Historical interpreter Cheyney McKnight examines the life of 18th century enslaved poet Phillis Wheatley to teach 8th grade Scotts Ridge Middle School students about using their voices to effect change.

For centuries, the written word has been used to move people to action on issues that an author deems important. Words can connect the reader to the humanity of the subject and prompt them to action.

That’s what Scotts Ridge Middle School eighth graders learned when historical interpreter Cheyney McKnight spoke to them about the work of 18th century enslaved African American poet, Phillis Wheatley, who wrote her poem, “On Being Brought from Africa to America,” to advocate for other enslaved persons.

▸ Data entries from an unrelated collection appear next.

/-! ### The source's testable properties -/

/-- R116, translation round-trip: after `update(v, f)`, whatever other commands run without a fault,
`get_frame(v)` returns `f` with the fault flag clear, until a `clear_entry(v)` or another
`update(v, _)`. -/
def Obligations.UpdatedMappingIsReturnedUntilChanged : Prop :=
  ∀ (s t u : State) (v : Vpn) (f : Pfn) (is : List Instr),
    exec (.ptUpdate v f) s = .next t → (∀ i ∈ is, changesMapping v i = false) →
    runCommands is t = .next u → u.fault = .none →
    ∃ x, exec (.ptGetFrame v) u = .next x ∧ x.fault = .none ∧ x.pageFault = some false ∧
      x.responses = u.responses ++ [.word (respFound f)]

/-- R116, fault on absence: from any uninitialised page table, after PT_INIT and any commands that run
without a fault and never update `v`, `get_frame(v)` sets the fault flag. -/
def Obligations.NeverUpdatedVpnPageFaults : Prop :=
  ∀ (s u : State) (v : Vpn) (is : List Instr), s.ptReady = false →
    runCommands (.ptInit :: is) s = .next u → (∀ i ∈ is, updatesVpn v i = false) →
    u.fault = .none →
    ∃ x d, exec (.ptGetFrame v) u = .next x ∧ x.fault = .none ∧ x.pageFault = some true ∧
      x.responses = u.responses ++ [.word (respAbsent d)]

/-- R116, clear is not delete: after `update(v, f)` and `clear_entry(v)`, `get_frame(v)` page-faults while
the PTE keeps its frame; another `update(v, f)` succeeds without allocating, and `get_frame(v)` returns
`f`. -/
def Obligations.ClearedMappingCanBeInstalledAgain : Prop :=
  ∀ (s t : State) (v : Vpn) (f : Pfn), exec (.ptUpdate v f) s = .next t → t.fault = .none →
    ∃ a b c x d, exec (.ptClearEntry v) t = .next a ∧ (a.pteAt v) = f.setWidth 32 ∧
      exec (.ptGetFrame v) a = .next b ∧ b.pageFault = some true ∧
      b.responses = a.responses ++ [.word (respAbsent d)] ∧
      exec (.ptUpdate v f) b = .next c ∧ c.fault = .none ∧ c.l2Used = t.l2Used ∧
      exec (.ptGetFrame v) c = .next x ∧ x.pageFault = some false ∧
      x.responses = c.responses ++ [.word (respFound f)]

/-- R147: after an insert of `v` that did not fault, when no valid entry below the victim holds `v`, a
lookup of `v` returns the inserted frame with the miss flag clear, sets the entry's R bit, and its M bit
for a STORE (a LOAD leaves M as inserted). -/
def Obligations.InsertedTranslationHits : Prop :=
  ∀ (s t : State) (vpn : Vpn) (pfn : Pfn) (m r : Bool) (op : Access) (v : Nat),
    s.tlbReady = true → TlbHasCapacity s → HandInRange s → IsVictim s v →
    (∀ j, j < v → (s.entry j).holds vpn = false) →
    exec (.tlbInsert vpn pfn m r) s = .next t → t.fault = .none →
    ∃ u, exec (.tlbLookup vpn op) t = .next u ∧ u.fault = .none ∧ u.tlbMiss = some false ∧
      u.responses = t.responses ++ [.word (respFound pfn)] ∧
      (u.entry v).holds vpn = true ∧ (u.entry v).referenced = true ∧
      (u.entry v).modified = (m || op == .store)

/-- R148, R68: after TLB_CLEAR_ALL every VPN, and after TLB_CLEAR_ENTRY(v) that one, misses, whatever
other commands run without a fault, until a TLB_INSERT of it. -/
def Obligations.FlushedTranslationMissesUntilInserted : Prop :=
  ∀ (s t u : State) (v : Vpn) (op : Access) (c : Instr) (is : List Instr),
    c = .tlbClearAll ∨ c = .tlbClearEntry v →
    exec c s = .next t → (∀ i ∈ is, insertsVpn v i = false) →
    runCommands is t = .next u → u.fault = .none →
    ∃ x d, exec (.tlbLookup v op) u = .next x ∧ x.fault = .none ∧ x.tlbMiss = some true ∧
      x.responses = u.responses ++ [.word (respAbsent d)]

/-- R178 (a), R179: starting from TLB_INIT, the inserts of `N` distinct VPNs fill the entries in order,
send nothing and bring the hand back to 0; the insert of one more VPN evicts exactly one of them and
sends exactly its two events. -/
def Obligations.OneInsertBeyondCapacityEvictsExactlyOne : Prop :=
  ∀ (s : State) (es : List (Vpn × Pfn × Bool × Bool)), s.fault = .none → s.tlbReady = false →
    es.length = s.cfg.n → (es.map fun e => e.1).Nodup →
    ∃ t, runCommands (.tlbInit :: es.map fun e => .tlbInsert e.1 e.2.1 e.2.2.1 e.2.2.2) s = .next t ∧
      t.fault = .none ∧ t.notify = s.notify ∧ t.hand = 0 ∧ TlbHasCapacity t ∧
      (∀ k e, es[k]? = some e → (t.entry k).holds e.1 = true ∧ (t.entry k).pfn = e.2.1 ∧
        (t.entry k).modified = e.2.2.1 ∧ (t.entry k).referenced = e.2.2.2) ∧
      ∀ vpn pfn m r, vpn ∉ es.map (fun e => e.1) →
        ∃ u k, exec (.tlbInsert vpn pfn m r) t = .next u ∧ u.fault = .none ∧ k < s.cfg.n ∧
          (u.entry k).holds vpn = true ∧ (∀ j, j ≠ k → u.entry j = t.entry j) ∧
          u.notify = s.notify ++ [⟨.ref, (t.entry k).pfn, (t.entry k).referenced⟩,
            ⟨.mod, (t.entry k).pfn, (t.entry k).modified⟩]
end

Brought to America as a child on a slave ship from her native Ghana, Wheatley grew up to become a powerful voice against slavery. She corresponded with political figures and dignitaries, including George Washington and Lord Dartmouth. “By examining the life of Phillis Wheatly, an enslaved black woman with no rights, students are challenged to examine their own privilege and agency, and how they can effect change,” said McKnight who consults with Keeler Tavern Museum to interpret slavery in 18th and 19th century America.

According to Tom Broderick, SRMS social studies teacher who collaborated with the museum to bring this program to his eighth grade classrooms, the experience of enslaved individuals and their attempts to assert agency amidst trauma is central to understanding America, past and present. “I’m thrilled to be working with Keeler Tavern Museum & History Center to deepen our students’ understanding of these important topics.”

Developed by the museum for a youth audience, this program is part of a new series called First Principles: Revisiting the Founding Era launched earlier this year by several town partners to explore the themes of the Founding Era and their relevance to contemporary society.

Additional town partners are Ridgefield Library, Ridgefield Historical Society, Drum Hill Chapter of the DAR, Books on the Common, Ridgefield League of Women Voters, the Connecticut Project for the Constitution, with special support by the Ridgefield Thrift Shop and Wadsworth Russell Lewis Trust Fund.

Revisiting the Founding Era is a three-year national initiative of the Gilder Lehrman Institute of American History, presented in partnership with the American Library Association and the National Constitution Center, with support from the National Endowment for the Humanities. The grant provides 100 public libraries across the country the opportunity to use historical documents to create conversations about the Founding Era.